[Collected data entries]
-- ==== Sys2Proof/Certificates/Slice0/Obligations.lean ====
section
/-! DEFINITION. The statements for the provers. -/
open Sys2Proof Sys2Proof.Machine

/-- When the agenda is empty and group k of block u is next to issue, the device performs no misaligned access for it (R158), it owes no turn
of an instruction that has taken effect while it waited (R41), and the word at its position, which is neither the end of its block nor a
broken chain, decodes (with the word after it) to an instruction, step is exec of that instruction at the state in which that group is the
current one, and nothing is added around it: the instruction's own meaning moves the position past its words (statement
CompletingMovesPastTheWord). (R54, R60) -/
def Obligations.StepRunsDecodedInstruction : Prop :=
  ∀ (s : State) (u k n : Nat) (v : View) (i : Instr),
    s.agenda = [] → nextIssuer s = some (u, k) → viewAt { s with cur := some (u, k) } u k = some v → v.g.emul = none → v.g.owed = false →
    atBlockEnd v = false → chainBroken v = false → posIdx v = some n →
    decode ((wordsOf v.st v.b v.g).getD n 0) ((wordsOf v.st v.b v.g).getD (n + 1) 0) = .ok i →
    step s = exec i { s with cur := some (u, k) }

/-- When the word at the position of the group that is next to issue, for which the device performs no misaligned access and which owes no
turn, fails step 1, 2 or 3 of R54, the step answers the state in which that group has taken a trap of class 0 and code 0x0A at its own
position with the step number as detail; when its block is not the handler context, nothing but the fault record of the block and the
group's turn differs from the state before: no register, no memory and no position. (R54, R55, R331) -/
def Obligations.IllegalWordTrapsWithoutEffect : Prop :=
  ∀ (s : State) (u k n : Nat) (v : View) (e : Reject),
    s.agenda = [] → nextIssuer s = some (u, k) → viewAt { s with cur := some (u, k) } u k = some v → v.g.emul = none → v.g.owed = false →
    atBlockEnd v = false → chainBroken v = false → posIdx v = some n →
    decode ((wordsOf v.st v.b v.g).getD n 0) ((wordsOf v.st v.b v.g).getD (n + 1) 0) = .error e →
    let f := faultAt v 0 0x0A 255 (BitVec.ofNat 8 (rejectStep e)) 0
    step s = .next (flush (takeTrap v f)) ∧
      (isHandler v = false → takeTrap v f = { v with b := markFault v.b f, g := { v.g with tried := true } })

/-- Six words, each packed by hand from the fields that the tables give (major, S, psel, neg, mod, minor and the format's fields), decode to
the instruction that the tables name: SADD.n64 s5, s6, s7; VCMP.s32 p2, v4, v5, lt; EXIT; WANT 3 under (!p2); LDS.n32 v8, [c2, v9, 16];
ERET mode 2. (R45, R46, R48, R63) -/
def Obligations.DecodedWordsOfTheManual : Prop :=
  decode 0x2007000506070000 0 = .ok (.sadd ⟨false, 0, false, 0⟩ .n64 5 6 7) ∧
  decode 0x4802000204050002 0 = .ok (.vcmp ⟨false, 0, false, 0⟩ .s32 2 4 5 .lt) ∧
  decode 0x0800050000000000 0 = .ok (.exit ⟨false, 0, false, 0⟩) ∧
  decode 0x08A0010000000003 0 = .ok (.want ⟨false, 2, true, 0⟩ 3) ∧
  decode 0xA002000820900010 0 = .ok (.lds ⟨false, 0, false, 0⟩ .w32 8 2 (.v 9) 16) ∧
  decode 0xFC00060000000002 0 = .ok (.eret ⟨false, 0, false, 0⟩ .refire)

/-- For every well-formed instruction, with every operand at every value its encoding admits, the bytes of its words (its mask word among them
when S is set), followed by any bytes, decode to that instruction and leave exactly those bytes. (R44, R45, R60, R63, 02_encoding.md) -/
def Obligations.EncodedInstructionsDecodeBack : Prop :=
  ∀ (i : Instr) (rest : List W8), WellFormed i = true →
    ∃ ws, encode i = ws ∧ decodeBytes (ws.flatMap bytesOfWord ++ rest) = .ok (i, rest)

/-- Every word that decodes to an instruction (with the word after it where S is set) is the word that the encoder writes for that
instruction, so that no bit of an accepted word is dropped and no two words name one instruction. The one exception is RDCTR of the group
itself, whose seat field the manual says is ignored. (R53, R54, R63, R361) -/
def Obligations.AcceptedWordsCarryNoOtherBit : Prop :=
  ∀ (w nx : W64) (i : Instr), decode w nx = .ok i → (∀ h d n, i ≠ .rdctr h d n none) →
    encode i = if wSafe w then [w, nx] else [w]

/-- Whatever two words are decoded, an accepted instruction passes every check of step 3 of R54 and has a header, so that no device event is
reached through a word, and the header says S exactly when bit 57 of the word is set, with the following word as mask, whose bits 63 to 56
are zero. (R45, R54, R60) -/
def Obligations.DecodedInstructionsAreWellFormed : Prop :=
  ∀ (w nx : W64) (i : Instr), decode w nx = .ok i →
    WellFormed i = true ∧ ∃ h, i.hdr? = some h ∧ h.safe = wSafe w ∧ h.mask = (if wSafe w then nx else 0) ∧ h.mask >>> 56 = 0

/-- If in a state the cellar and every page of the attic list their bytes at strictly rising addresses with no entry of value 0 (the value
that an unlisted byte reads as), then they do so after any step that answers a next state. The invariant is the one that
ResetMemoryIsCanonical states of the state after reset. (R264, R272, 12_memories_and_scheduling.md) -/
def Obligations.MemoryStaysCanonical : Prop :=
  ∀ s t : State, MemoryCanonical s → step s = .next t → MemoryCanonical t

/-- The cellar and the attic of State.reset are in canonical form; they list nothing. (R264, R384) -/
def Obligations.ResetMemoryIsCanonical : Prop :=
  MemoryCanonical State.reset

_PROBLEM DESCRIPTION_. An exact copy of the lines above, from the one containing "1) 0) = .ok i →" through the one containing "decode 0x4802000204050002 0", is the whole of the answer.

_RESPONSE BELOW_.
    decode ((wordsOf v.st v.b v.g).getD n 0) ((wordsOf v.st v.b v.g).getD (n + 1) 0) = .ok i →
    step s = exec i { s with cur := some (u, k) }

/-- When the word at the position of the group that is next to issue, for which the device performs no misaligned access and which owes no
turn, fails step 1, 2 or 3 of R54, the step answers the state in which that group has taken a trap of class 0 and code 0x0A at its own
position with the step number as detail; when its block is not the handler context, nothing but the fault record of the block and the
group's turn differs from the state before: no register, no memory and no position. (R54, R55, R331) -/
def Obligations.IllegalWordTrapsWithoutEffect : Prop :=
  ∀ (s : State) (u k n : Nat) (v : View) (e : Reject),
    s.agenda = [] → nextIssuer s = some (u, k) → viewAt { s with cur := some (u, k) } u k = some v → v.g.emul = none → v.g.owed = false →
    atBlockEnd v = false → chainBroken v = false → posIdx v = some n →
    decode ((wordsOf v.st v.b v.g).getD n 0) ((wordsOf v.st v.b v.g).getD (n + 1) 0) = .error e →
    let f := faultAt v 0 0x0A 255 (BitVec.ofNat 8 (rejectStep e)) 0
    step s = .next (flush (takeTrap v f)) ∧
      (isHandler v = false → takeTrap v f = { v with b := markFault v.b f, g := { v.g with tried := true } })

/-- Six words, each packed by hand from the fields that the tables give (major, S, psel, neg, mod, minor and the format's fields), decode to
the instruction that the tables name: SADD.n64 s5, s6, s7; VCMP.s32 p2, v4, v5, lt; EXIT; WANT 3 under (!p2); LDS.n32 v8, [c2, v9, 16];
ERET mode 2. (R45, R46, R48, R63) -/
def Obligations.DecodedWordsOfTheManual : Prop :=
  decode 0x2007000506070000 0 = .ok (.sadd ⟨false, 0, false, 0⟩ .n64 5 6 7) ∧
  decode 0x4802000204050002 0 = .ok (.vcmp ⟨false, 0, false, 0⟩ .s32 2 4 5 .lt) ∧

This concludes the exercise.